1.) Tannins! Tannins are a naturally occurring substance found on the leaves, seeds and bark of some plants.  Adding tannins to your jars is really DSC_0945the key to nice, crispy pickles.  Appropriate tannin carriers to add to your jars are: grape leaves, oak leaves, horseradish leaves, strawberry leaves, or blackberry leaves.  Add a couple leaves per quart if using one of these options. Tannins are also found in tea so if you don’t have access to a garden, you can throw a bag of green, black, or white tea into your jar and it will work beautifully.

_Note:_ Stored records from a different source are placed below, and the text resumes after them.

-- ==== Sys2Proof/Laws/Blocks.lean ====
section
/-! SUPPORT. What the operations of SEQ, BLK and the own side of TRIPCO leave unchanged:
one frame lemma for each, so that no later proof unfolds it. -/

namespace Sys2Proof.Machine

@[simp] theorem beginEpisode_frame (s : State) :
    (beginEpisode s).now = s.now ∧ (beginEpisode s).resetHeld = s.resetHeld ∧ (beginEpisode s).meas = s.meas ∧
    (beginEpisode s).elem = s.elem ∧ (beginEpisode s).fin = s.fin ∧ (beginEpisode s).sequencer = s.sequencer ∧
    (beginEpisode s).blk = s.blk ∧ (beginEpisode s).prof = s.prof ∧ (beginEpisode s).link = s.link ∧
    (beginEpisode s).tripco.records = s.tripco.records ∧ (beginEpisode s).hunt = s.hunt ∧
    (beginEpisode s).pending = s.pending ∧ (beginEpisode s).freeCount = s.freeCount ∧
    (beginEpisode s).cport = s.cport ∧ (beginEpisode s).isRun = s.isRun ∧ (beginEpisode s).image = s.image ∧
    (beginEpisode s).address = s.address := by
  simp only [beginEpisode]
  simp [State.isRun, State.image, State.address]

@[simp] theorem endEpisode_frame (s : State) :
    (endEpisode s).now = s.now ∧ (endEpisode s).resetHeld = s.resetHeld ∧ (endEpisode s).meas = s.meas ∧
    (endEpisode s).elem = s.elem ∧ (endEpisode s).fin = s.fin ∧ (endEpisode s).sequencer = s.sequencer ∧
    (endEpisode s).blk = s.blk ∧ (endEpisode s).prof = s.prof ∧ (endEpisode s).link = s.link ∧
    (endEpisode s).tripco.records = s.tripco.records ∧ (endEpisode s).hunt = s.hunt ∧
    (endEpisode s).pending = s.pending ∧ (endEpisode s).freeCount = s.freeCount ∧ (endEpisode s).cport = s.cport ∧
    (endEpisode s).isRun = s.isRun ∧ (endEpisode s).image = s.image ∧ (endEpisode s).address = s.address := by
  simp only [endEpisode]
  (repeat' split) <;> simp [State.isRun, State.image, State.address]

@[simp] theorem noteTripping_frame (s : State) :
    (noteTripping s).now = s.now ∧ (noteTripping s).resetHeld = s.resetHeld ∧ (noteTripping s).meas = s.meas ∧
    (noteTripping s).elem = s.elem ∧ (noteTripping s).fin = s.fin ∧ (noteTripping s).sequencer = s.sequencer ∧
    (noteTripping s).blk = s.blk ∧ (noteTripping s).prof = s.prof ∧ (noteTripping s).link = s.link ∧
    (noteTripping s).tripco.records = s.tripco.records ∧ (noteTripping s).hunt = s.hunt ∧
    (noteTripping s).handovers = s.handovers ∧ (noteTripping s).pending = s.pending ∧
    (noteTripping s).freeCount = s.freeCount ∧ (noteTripping s).cport = s.cport ∧ (noteTripping s).isRun = s.isRun ∧
    (noteTripping s).image = s.image ∧ (noteTripping s).address = s.address := by
  simp only [noteTripping]
  simp [State.isRun, State.image, State.address]

@[simp] theorem tripcoReview_frame (s : State) :
    (tripcoReview s).now = s.now ∧ (tripcoReview s).resetHeld = s.resetHeld ∧ (tripcoReview s).meas = s.meas ∧
    (tripcoReview s).elem = s.elem ∧ (tripcoReview s).fin = s.fin ∧ (tripcoReview s).sequencer = s.sequencer ∧
    (tripcoReview s).blk = s.blk ∧ (tripcoReview s).prof = s.prof ∧ (tripcoReview s).link = s.link ∧
    (tripcoReview s).tripco.records = s.tripco.records ∧ (tripcoReview s).hunt = s.hunt ∧
    (tripcoReview s).pending = s.pending ∧ (tripcoReview s).freeCount = s.freeCount ∧
    (tripcoReview s).cport = s.cport ∧ (tripcoReview s).isRun = s.isRun ∧ (tripcoReview s).image = s.image ∧
    (tripcoReview s).address = s.address := by
  simp only [tripcoReview]
  (repeat' split) <;> simp [State.isRun, State.image, State.address]

@[simp] theorem storeBlock_frame (k : BlockKey) (e : BlockEffect) (d : Option Nat) (s : State) :
    (storeBlock k e d s).now = s.now ∧ (storeBlock k e d s).resetHeld = s.resetHeld ∧
    (storeBlock k e d s).meas = s.meas ∧ (storeBlock k e d s).elem = s.elem ∧ (storeBlock k e d s).fin = s.fin ∧
    (storeBlock k e d s).sequencer = s.sequencer ∧ (storeBlock k e d s).blk.watches = s.blk.watches ∧
    (storeBlock k e d s).prof = s.prof ∧ (storeBlock k e d s).link = s.link ∧
    (storeBlock k e d s).tripco = s.tripco ∧ (storeBlock k e d s).hunt = s.hunt ∧
    (storeBlock k e d s).handovers = s.handovers ∧ (storeBlock k e d s).pending = s.pending ∧
    (storeBlock k e d s).freeCount = s.freeCount ∧ (storeBlock k e d s).cport.part = s.cport.part ∧
    (storeBlock k e d s).cport.staging = s.cport.staging ∧ (storeBlock k e d s).cport.locked = s.cport.locked ∧
    (storeBlock k e d s).cport.trans = s.cport.trans ∧ (storeBlock k e d s).cport.rxBuf = s.cport.rxBuf ∧
    (storeBlock k e d s).cport.resp = s.cport.resp ∧ (storeBlock k e d s).cport.respPos = s.cport.respPos ∧
    (storeBlock k e d s).cport.pdo = s.cport.pdo ∧ (storeBlock k e d s).isRun = s.isRun ∧
    (storeBlock k e d s).image = s.image ∧ (storeBlock k e d s).address = s.address := by
  simp only [storeBlock]
  (repeat' split) <;> simp [State.isRun, State.image, State.address]

@[simp] theorem queueProfileChanged_frame (c : ProfileChange) (p : Profile) (s : State) :
    (queueProfileChanged c p s).now = s.now ∧ (queueProfileChanged c p s).resetHeld = s.resetHeld ∧
    (queueProfileChanged c p s).meas = s.meas ∧ (queueProfileChanged c p s).elem = s.elem ∧
    (queueProfileChanged c p s).fin = s.fin ∧ (queueProfileChanged c p s).sequencer = s.sequencer ∧
    (queueProfileChanged c p s).blk = s.blk ∧ (queueProfileChanged c p s).prof = s.prof ∧
    (queueProfileChanged c p s).link = s.link ∧ (queueProfileChanged c p s).tripco = s.tripco ∧
    (queueProfileChanged c p s).hunt = s.hunt ∧ (queueProfileChanged c p s).handovers = s.handovers ∧
    (queueProfileChanged c p s).pending = s.pending ∧ (queueProfileChanged c p s).freeCount = s.freeCount ∧
    (queueProfileChanged c p s).cport.part = s.cport.part ∧
    (queueProfileChanged c p s).cport.staging = s.cport.staging ∧
    (queueProfileChanged c p s).cport.locked = s.cport.locked ∧
    (queueProfileChanged c p s).cport.trans = s.cport.trans ∧
    (queueProfileChanged c p s).cport.rxBuf = s.cport.rxBuf ∧ (queueProfileChanged c p s).cport.resp = s.cport.resp ∧
    (queueProfileChanged c p s).cport.respPos = s.cport.respPos ∧
    (queueProfileChanged c p s).cport.pdo = s.cport.pdo ∧ (queueProfileChanged c p s).isRun = s.isRun ∧
    (queueProfileChanged c p s).image = s.image ∧ (queueProfileChanged c p s).address = s.address := by
  simp only [queueProfileChanged]
  simp [State.isRun, State.image, State.address]

@[simp] theorem completeRelax_frame (s : State) :
    (completeRelax s).now = s.now ∧ (completeRelax s).resetHeld = s.resetHeld ∧ (completeRelax s).meas = s.meas ∧
    (completeRelax s).elem = s.elem ∧ (completeRelax s).fin = s.fin ∧ (completeRelax s).sequencer = s.sequencer ∧
    (completeRelax s).blk = s.blk ∧ (completeRelax s).link = s.link ∧ (completeRelax s).tripco = s.tripco ∧
    (completeRelax s).hunt = s.hunt ∧ (completeRelax s).pending = s.pending ∧
    (completeRelax s).freeCount = s.freeCount ∧ (completeRelax s).cport.part = s.cport.part ∧
    (completeRelax s).cport.staging = s.cport.staging ∧ (completeRelax s).cport.locked = s.cport.locked ∧
    (completeRelax s).cport.trans = s.cport.trans ∧ (completeRelax s).cport.rxBuf = s.cport.rxBuf ∧
    (completeRelax s).cport.resp = s.cport.resp ∧ (completeRelax s).cport.respPos = s.cport.respPos ∧
    (completeRelax s).cport.pdo = s.cport.pdo ∧ (completeRelax s).isRun = s.isRun ∧
    (completeRelax s).image = s.image ∧ (completeRelax s).address = s.address := by
  simp only [completeRelax]
  simp [State.isRun, State.image, State.address]

@[simp] theorem profRest_frame (s : State) :
    (profRest s).now = s.now ∧ (profRest s).resetHeld = s.resetHeld ∧ (profRest s).meas = s.meas ∧
    (profRest s).elem = s.elem ∧ (profRest s).fin = s.fin ∧ (profRest s).sequencer = s.sequencer ∧
    (profRest s).blk = s.blk ∧ (profRest s).link = s.link ∧ (profRest s).tripco = s.tripco ∧
    (profRest s).hunt = s.hunt ∧ (profRest s).pending = s.pending ∧ (profRest s).freeCount = s.freeCount ∧
    (profRest s).cport.part = s.cport.part ∧ (profRest s).cport.staging = s.cport.staging ∧
    (profRest s).cport.locked = s.cport.locked ∧ (profRest s).cport.trans = s.cport.trans ∧
    (profRest s).cport.rxBuf = s.cport.rxBuf ∧ (profRest s).cport.resp = s.cport.resp ∧
    (profRest s).cport.respPos = s.cport.respPos ∧ (profRest s).cport.pdo = s.cport.pdo ∧
    (profRest s).isRun = s.isRun ∧ (profRest s).image = s.image ∧ (profRest s).address = s.address := by
  simp only [profRest]
  (repeat' split) <;> simp [State.isRun, State.image, State.address]

@[simp] theorem expireRelax_frame (s : State) :
    (expireRelax s).now = s.now ∧ (expireRelax s).resetHeld = s.resetHeld ∧ (expireRelax s).meas = s.meas ∧
    (expireRelax s).elem = s.elem ∧ (expireRelax s).fin = s.fin ∧ (expireRelax s).sequencer = s.sequencer ∧
    (expireRelax s).blk = s.blk ∧ (expireRelax s).link = s.link ∧ (expireRelax s).tripco = s.tripco ∧
    (expireRelax s).hunt = s.hunt ∧ (expireRelax s).pending = s.pending ∧ (expireRelax s).freeCount = s.freeCount ∧
    (expireRelax s).cport.part = s.cport.part ∧ (expireRelax s).cport.staging = s.cport.staging ∧
    (expireRelax s).cport.locked = s.cport.locked ∧ (expireRelax s).cport.trans = s.cport.trans ∧
    (expireRelax s).cport.rxBuf = s.cport.rxBuf ∧ (expireRelax s).cport.resp = s.cport.resp ∧
    (expireRelax s).cport.respPos = s.cport.respPos ∧ (expireRelax s).cport.pdo = s.cport.pdo ∧
    (expireRelax s).isRun = s.isRun ∧ (expireRelax s).image = s.image ∧ (expireRelax s).address = s.address := by
  simp only [expireRelax]
  (repeat' split) <;> simp [State.isRun, State.image, State.address]

@[simp] theorem forceStatic_frame (s : State) :
    (forceStatic s).now = s.now ∧ (forceStatic s).resetHeld = s.resetHeld ∧ (forceStatic s).meas = s.meas ∧
    (forceStatic s).elem = s.elem ∧ (forceStatic s).fin.position = s.fin.position ∧
    (forceStatic s).fin.fieldDemand = s.fin.fieldDemand ∧ (forceStatic s).fin.discrepancy = s.fin.discrepancy ∧
    (forceStatic s).fin.discAt = s.fin.discAt ∧ (forceStatic s).fin.nextPeriodAt = s.fin.nextPeriodAt ∧
    (forceStatic s).fin.sense = s.fin.sense ∧ (forceStatic s).sequencer = s.sequencer ∧ (forceStatic s).blk = s.blk ∧
    (forceStatic s).prof = s.prof ∧ (forceStatic s).link = s.link ∧ (forceStatic s).tripco = s.tripco ∧
    (forceStatic s).hunt = s.hunt ∧ (forceStatic s).handovers = s.handovers ∧ (forceStatic s).pending = s.pending ∧
    (forceStatic s).freeCount = s.freeCount ∧ (forceStatic s).cport = s.cport ∧ (forceStatic s).isRun = s.isRun ∧
    (forceStatic s).image = s.image ∧ (forceStatic s).address = s.address := by
  simp only [forceStatic]
  (repeat' split) <;> simp [State.isRun, State.image, State.address]

@[simp] theorem handTransition_frame (s : State) :
    (handTransition s).now = s.now ∧ (handTransition s).resetHeld = s.resetHeld ∧ (handTransition s).meas = s.meas ∧
    (handTransition s).elem = s.elem ∧ (handTransition s).fin.position = s.fin.position ∧
    (handTransition s).fin.fieldDemand = s.fin.fieldDemand ∧ (handTransition s).fin.discrepancy = s.fin.discrepancy ∧
    (handTransition s).fin.discAt = s.fin.discAt ∧ (handTransition s).fin.nextPeriodAt = s.fin.nextPeriodAt ∧
    (handTransition s).fin.sense = s.fin.sense ∧ (handTransition s).sequencer = s.sequencer ∧
    (handTransition s).blk = s.blk ∧ (handTransition s).prof = s.prof ∧ (handTransition s).link = s.link ∧
    (handTransition s).tripco.records = s.tripco.records ∧ (handTransition s).hunt = s.hunt ∧
    (handTransition s).pending = s.pending ∧ (handTransition s).freeCount = s.freeCount ∧
    (handTransition s).cport = s.cport ∧ (handTransition s).isRun = s.isRun ∧ (handTransition s).image = s.image ∧
    (handTransition s).address = s.address := by
  simp only [handTransition]
  simp [State.isRun, State.image, State.address]

@[simp] theorem seqEnter_frame (st : SeqState) (d : Option Ms) (s : State) :
    (seqEnter st d s).now = s.now ∧ (seqEnter st d s).resetHeld = s.resetHeld ∧ (seqEnter st d s).meas = s.meas ∧
    (seqEnter st d s).elem = s.elem ∧ (seqEnter st d s).fin = s.fin ∧ (seqEnter st d s).blk = s.blk ∧
    (seqEnter st d s).prof = s.prof ∧ (seqEnter st d s).link = s.link ∧ (seqEnter st d s).tripco = s.tripco ∧
    (seqEnter st d s).hunt = s.hunt ∧ (seqEnter st d s).handovers = s.handovers ∧
    (seqEnter st d s).pending = s.pending ∧ (seqEnter st d s).freeCount = s.freeCount ∧
    (seqEnter st d s).cport = s.cport ∧ (seqEnter st d s).isRun = s.isRun ∧ (seqEnter st d s).image = s.image ∧
    (seqEnter st d s).address = s.address := by
  simp only [seqEnter]
  simp [State.isRun, State.image, State.address]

2.) Before you begin, soak your cucumbers in ice-water for about an hour to crispin them up.  The blossom DSC_0939end of cucumbers has enzymes on it that can cause the cukes to go soggy.  For the ultimate crunchy pickle, scrub this end or thinly slice it off.  The blossom end can usually be identified because it is bumpy where the blossom used to be, compared to the smoother end of where the stem used to be.  If you can’t tell which end is which, cut thin slices off of both ends to be safe.


3.) Get the freshest pickling cukes that you can find.  The best cukes for pickling are small, firm and ugly DSC_0942(covered with warts and bumps).  Connect with a farmer’s market or local farm as they can supply you for a great price.

I give the instructions for 1 quart jars, but multiply as needed.  I made 20 lbs worth!


Real Pickles:

– 1 lb pickling cucumbers

– a tannin source of your choice (see above, I use grape leaves)

– a large handful of fresh dill

– 2 garlic cloves, sliced or 3 garlic greens or scapes, chopped

– 1/4 t peppercorns

– 2 bay leaves

– *optional- pickling spice, coriander seeds, mustard seeds, allspice (to taste)

Put 1/2 of the tannin source and spice ingredients (1/2 of everything but the cucumbers) into the bottom of your sterilized mason jar.  Start placing the cukes into the jar.  Be strategic with your layering.  The tighter packed they are, the less likely they are to spoil.  Pickle tetris time!  When there is an inch or 2 of headspace at the top of the jar add the rest of the spices/tannins.  At this point, make your brine.



– 2 T sea salt

– 4 C water

Stir to dissolve salt into water.

Pour brine over pickles, leaving 1 inch of headspace.  At this point you need to add a weight to the top of the pickles to keep them submerged.  The CO2 produced in the fermenting process will encourage them to float which will cause spoilage.  If you are fancy you will have a culinary weight designed for fermenting.  If you are like me you will use a rock from the garden that you boiled.  Anything will work, just something that you can sterilize (boil) that will fit inside the mouth of your jar and keep the pickles submerged.  A lot of people use a ziplock bag filled with water (no need to boil), a small jar filled with water, or a shot glass as a weight.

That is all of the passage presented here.